(Stored dataset items)
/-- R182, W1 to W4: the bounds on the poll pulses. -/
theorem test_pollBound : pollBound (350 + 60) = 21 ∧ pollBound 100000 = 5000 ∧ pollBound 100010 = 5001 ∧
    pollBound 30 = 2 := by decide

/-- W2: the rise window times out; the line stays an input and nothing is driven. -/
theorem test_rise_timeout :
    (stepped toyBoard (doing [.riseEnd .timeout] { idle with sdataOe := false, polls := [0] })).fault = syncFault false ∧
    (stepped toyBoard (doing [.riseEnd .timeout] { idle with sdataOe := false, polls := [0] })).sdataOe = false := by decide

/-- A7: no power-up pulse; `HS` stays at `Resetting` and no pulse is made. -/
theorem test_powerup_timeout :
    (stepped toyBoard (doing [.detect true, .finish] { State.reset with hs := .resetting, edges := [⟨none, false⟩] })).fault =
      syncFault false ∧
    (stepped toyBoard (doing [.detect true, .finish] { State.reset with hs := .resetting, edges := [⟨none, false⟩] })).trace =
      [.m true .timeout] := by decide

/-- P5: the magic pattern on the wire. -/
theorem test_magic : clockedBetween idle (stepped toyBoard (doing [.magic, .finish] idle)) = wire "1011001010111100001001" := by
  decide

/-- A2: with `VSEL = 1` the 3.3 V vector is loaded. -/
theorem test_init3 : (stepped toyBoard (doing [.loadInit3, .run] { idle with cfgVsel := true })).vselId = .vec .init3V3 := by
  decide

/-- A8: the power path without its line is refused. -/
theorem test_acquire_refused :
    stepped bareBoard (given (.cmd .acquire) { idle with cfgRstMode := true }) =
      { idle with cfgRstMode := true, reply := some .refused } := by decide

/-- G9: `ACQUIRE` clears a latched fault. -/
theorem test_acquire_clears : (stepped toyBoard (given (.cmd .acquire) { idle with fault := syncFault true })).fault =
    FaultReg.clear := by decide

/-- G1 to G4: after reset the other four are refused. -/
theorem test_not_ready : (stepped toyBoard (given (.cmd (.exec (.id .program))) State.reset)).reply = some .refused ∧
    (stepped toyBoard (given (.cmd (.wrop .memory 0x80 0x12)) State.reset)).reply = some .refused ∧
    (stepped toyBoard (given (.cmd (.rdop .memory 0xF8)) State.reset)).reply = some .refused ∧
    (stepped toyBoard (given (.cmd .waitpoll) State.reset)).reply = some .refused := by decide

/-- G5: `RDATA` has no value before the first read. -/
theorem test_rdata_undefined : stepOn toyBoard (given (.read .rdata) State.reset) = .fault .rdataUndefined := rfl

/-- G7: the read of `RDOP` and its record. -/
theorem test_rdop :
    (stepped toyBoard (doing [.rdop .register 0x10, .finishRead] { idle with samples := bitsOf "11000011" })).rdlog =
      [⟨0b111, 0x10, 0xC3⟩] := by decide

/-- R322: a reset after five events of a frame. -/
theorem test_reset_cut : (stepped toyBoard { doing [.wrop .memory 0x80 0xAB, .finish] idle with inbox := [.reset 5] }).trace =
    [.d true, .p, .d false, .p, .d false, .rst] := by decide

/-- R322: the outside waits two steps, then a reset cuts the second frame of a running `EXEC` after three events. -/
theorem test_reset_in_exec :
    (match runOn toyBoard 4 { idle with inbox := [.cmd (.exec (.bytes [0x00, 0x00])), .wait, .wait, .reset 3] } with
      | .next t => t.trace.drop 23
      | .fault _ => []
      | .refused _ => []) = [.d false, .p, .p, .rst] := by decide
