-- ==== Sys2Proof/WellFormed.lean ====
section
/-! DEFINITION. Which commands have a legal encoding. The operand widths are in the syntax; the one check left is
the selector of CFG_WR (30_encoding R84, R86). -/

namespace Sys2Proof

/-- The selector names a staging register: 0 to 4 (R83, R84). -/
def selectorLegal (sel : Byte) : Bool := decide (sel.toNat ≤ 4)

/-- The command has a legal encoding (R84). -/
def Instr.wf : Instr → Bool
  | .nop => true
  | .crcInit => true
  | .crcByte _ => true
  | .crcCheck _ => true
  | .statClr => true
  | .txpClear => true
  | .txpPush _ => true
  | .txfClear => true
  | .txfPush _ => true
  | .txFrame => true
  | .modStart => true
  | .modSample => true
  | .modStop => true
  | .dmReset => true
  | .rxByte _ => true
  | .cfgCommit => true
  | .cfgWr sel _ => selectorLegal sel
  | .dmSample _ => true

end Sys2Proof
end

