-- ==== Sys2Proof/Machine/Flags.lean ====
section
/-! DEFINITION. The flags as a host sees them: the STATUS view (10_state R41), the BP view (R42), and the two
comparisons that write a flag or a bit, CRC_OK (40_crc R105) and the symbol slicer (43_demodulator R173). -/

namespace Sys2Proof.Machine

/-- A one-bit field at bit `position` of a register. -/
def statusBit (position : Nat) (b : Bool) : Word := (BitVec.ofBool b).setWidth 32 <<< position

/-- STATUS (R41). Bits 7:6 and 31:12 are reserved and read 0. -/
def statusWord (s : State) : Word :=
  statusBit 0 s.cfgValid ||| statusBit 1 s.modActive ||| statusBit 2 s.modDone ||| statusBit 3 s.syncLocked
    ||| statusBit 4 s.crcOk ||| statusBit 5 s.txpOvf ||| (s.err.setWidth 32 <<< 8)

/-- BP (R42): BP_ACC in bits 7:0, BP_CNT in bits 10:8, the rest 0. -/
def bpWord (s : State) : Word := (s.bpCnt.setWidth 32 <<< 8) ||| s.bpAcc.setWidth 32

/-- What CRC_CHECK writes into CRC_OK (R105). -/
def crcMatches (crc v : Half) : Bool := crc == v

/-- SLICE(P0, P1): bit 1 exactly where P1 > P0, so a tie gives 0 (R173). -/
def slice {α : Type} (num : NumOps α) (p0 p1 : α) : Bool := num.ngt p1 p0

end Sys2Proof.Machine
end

==

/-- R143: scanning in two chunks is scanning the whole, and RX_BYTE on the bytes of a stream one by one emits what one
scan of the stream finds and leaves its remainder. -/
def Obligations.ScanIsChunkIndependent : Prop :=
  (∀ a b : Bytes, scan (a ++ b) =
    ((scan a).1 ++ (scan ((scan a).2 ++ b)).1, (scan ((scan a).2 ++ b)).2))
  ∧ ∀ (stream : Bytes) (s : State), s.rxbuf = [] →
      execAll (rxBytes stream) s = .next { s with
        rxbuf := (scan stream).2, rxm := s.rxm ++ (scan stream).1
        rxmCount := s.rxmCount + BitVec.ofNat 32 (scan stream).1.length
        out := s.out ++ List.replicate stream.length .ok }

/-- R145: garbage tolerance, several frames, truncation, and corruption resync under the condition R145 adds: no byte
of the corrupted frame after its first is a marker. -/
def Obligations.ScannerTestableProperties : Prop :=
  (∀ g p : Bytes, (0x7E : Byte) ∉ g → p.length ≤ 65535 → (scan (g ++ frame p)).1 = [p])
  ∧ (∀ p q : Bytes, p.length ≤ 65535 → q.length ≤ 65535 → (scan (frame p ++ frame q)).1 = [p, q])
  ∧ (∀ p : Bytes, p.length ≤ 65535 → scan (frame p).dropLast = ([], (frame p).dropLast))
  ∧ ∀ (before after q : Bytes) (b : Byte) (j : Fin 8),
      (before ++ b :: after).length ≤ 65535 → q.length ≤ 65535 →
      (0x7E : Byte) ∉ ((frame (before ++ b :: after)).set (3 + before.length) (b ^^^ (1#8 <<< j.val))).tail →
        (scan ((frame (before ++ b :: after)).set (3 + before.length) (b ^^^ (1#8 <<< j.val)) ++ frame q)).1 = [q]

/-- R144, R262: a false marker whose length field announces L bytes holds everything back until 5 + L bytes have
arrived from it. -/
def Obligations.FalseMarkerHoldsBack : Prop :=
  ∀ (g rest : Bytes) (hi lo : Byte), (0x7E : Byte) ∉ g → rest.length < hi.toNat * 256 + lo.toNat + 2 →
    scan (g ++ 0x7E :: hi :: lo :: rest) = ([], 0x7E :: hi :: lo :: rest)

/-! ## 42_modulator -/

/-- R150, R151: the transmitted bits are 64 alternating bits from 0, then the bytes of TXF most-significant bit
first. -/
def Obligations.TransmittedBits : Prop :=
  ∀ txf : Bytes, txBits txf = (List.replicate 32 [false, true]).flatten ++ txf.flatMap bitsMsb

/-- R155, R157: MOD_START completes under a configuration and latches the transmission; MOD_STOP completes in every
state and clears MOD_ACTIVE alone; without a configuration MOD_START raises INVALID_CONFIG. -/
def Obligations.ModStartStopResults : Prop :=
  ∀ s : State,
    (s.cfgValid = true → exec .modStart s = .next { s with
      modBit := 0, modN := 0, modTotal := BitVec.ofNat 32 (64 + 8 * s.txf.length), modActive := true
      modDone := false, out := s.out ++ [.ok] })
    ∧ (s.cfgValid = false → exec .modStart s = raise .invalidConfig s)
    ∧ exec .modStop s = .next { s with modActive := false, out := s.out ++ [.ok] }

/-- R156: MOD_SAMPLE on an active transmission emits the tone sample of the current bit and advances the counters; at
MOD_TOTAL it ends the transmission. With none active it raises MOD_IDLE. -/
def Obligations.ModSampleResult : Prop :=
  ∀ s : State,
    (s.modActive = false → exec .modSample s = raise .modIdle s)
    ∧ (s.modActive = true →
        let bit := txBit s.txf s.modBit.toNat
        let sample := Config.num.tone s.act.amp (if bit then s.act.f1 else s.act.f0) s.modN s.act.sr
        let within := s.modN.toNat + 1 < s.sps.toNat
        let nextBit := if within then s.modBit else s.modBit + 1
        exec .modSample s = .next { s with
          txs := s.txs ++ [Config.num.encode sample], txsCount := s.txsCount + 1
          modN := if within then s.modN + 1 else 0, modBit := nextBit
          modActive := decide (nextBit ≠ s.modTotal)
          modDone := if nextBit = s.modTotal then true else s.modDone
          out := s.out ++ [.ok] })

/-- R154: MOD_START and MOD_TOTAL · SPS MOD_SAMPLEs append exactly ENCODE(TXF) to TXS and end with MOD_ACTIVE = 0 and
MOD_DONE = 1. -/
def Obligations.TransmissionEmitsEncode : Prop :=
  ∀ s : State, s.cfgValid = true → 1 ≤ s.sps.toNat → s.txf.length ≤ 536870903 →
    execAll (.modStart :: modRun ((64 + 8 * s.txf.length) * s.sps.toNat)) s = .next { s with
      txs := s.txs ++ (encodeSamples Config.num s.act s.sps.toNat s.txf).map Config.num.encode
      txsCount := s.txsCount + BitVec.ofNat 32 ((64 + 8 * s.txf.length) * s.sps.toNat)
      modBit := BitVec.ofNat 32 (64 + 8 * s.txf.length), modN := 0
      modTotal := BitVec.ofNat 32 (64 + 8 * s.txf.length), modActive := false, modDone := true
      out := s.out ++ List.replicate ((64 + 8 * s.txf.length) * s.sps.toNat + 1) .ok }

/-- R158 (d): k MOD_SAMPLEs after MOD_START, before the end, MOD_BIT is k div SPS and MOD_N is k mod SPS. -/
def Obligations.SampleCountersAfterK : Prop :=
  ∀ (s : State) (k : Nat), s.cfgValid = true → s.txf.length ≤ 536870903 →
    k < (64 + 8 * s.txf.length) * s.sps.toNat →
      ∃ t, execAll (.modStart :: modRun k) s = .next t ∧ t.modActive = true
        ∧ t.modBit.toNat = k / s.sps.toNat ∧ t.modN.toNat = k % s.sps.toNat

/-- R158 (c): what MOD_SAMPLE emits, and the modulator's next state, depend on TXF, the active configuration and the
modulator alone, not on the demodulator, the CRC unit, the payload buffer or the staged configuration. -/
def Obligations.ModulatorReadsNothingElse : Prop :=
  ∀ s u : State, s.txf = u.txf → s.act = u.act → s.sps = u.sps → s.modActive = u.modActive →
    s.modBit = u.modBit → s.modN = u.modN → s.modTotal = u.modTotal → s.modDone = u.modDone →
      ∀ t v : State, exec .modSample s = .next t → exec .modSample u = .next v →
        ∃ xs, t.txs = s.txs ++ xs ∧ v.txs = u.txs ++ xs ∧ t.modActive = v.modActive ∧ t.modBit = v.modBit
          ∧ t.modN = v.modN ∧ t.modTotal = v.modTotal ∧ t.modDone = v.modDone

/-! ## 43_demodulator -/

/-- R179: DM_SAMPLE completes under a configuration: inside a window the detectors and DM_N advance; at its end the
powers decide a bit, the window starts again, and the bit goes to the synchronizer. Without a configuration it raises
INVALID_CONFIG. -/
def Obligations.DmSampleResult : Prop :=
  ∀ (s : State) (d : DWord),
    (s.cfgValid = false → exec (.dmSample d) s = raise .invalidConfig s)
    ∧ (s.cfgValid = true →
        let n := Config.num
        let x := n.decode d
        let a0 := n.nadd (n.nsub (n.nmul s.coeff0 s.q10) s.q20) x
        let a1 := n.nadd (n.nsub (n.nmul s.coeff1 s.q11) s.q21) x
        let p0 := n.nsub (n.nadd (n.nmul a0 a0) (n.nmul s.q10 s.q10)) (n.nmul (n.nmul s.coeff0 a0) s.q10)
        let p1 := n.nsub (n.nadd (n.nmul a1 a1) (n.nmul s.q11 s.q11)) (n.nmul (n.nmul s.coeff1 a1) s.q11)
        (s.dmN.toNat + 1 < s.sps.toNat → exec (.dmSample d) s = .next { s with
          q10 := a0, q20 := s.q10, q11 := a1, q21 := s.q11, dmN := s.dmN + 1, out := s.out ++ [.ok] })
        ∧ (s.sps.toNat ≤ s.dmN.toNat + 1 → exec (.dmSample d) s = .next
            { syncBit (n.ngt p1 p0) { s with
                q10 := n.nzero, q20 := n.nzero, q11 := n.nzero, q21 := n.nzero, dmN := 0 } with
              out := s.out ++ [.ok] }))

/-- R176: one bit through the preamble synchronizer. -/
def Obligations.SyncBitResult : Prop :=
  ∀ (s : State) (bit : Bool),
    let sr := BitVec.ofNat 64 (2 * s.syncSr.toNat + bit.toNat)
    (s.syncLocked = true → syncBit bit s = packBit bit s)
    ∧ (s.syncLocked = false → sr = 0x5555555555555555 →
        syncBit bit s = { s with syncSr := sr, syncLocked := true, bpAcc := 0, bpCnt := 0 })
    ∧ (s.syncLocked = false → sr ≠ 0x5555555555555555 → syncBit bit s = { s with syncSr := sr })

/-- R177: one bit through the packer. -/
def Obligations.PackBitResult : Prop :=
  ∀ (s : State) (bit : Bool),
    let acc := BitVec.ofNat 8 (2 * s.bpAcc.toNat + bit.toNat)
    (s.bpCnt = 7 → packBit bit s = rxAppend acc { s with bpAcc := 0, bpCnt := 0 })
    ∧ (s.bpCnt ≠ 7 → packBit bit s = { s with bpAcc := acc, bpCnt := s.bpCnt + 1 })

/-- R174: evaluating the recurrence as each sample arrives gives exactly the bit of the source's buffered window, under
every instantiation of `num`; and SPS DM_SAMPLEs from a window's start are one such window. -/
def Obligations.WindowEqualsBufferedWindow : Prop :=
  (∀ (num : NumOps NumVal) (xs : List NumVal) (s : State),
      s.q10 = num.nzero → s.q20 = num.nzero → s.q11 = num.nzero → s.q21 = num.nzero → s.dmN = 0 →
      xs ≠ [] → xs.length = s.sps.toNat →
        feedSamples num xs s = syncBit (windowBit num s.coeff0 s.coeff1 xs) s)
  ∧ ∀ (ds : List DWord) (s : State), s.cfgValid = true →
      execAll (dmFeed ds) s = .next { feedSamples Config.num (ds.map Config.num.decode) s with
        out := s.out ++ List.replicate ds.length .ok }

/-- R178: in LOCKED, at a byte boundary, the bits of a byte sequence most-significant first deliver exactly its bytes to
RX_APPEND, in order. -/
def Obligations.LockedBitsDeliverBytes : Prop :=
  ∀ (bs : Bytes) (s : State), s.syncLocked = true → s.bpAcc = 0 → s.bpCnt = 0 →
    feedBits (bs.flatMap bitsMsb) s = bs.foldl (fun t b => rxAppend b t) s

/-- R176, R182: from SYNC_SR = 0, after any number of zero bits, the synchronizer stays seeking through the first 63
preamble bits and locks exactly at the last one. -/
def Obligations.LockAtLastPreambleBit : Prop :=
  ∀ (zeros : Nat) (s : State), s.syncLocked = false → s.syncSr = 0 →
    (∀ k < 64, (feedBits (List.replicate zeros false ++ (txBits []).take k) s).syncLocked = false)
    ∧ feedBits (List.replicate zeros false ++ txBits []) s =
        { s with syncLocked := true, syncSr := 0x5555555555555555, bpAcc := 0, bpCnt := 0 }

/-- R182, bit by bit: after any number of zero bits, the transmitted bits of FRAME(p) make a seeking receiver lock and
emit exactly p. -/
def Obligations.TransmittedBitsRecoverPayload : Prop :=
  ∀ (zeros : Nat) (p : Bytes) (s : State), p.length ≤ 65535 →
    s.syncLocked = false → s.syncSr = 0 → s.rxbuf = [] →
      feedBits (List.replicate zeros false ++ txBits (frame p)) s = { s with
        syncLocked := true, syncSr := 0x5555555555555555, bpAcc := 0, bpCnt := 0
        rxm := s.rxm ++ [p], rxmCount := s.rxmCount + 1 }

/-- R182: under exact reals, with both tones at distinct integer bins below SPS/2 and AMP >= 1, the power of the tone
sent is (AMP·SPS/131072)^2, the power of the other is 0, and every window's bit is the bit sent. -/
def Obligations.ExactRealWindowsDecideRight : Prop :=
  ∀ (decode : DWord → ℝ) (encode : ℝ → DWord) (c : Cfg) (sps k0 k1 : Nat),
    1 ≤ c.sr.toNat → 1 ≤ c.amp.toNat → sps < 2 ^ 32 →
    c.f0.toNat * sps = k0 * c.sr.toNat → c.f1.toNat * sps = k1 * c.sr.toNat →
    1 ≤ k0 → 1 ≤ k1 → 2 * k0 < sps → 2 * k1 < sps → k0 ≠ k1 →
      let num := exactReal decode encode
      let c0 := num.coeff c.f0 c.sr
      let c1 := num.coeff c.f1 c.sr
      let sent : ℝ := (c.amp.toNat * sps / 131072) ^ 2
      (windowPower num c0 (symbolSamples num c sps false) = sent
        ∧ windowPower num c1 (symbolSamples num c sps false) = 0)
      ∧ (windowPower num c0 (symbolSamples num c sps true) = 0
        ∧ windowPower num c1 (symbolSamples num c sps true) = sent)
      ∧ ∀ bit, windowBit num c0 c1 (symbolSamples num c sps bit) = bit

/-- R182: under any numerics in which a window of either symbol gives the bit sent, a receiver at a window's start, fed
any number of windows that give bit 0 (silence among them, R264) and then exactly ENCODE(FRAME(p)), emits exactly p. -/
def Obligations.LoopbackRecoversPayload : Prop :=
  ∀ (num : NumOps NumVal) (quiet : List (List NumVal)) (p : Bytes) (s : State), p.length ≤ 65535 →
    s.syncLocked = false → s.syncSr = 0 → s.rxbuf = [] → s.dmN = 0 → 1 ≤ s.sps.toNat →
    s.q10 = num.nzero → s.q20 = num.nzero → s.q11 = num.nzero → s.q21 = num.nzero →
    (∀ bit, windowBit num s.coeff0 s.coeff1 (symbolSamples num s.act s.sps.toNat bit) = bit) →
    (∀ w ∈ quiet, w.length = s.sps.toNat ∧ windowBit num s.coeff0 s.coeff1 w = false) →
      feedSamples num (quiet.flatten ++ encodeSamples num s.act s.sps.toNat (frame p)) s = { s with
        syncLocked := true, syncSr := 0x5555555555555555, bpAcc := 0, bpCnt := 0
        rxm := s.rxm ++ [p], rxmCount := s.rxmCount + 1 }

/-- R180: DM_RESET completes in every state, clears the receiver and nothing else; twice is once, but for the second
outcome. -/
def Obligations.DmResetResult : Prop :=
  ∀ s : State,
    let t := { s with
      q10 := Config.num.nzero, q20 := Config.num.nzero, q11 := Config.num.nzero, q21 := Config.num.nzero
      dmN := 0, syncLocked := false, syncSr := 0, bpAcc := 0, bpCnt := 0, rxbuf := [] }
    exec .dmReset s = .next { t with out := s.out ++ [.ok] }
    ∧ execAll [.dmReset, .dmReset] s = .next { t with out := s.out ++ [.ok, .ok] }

§ **Exercise requirements**
From the entries, report every line in which the string "decode" occurs.

§ **Problem solution**
        let x := n.decode d
      execAll (dmFeed ds) s = .next { feedSamples Config.num (ds.map Config.num.decode) s with
  ∀ (decode : DWord → ℝ) (encode : ℝ → DWord) (c : Cfg) (sps k0 k1 : Nat),
      let num := exactReal decode encode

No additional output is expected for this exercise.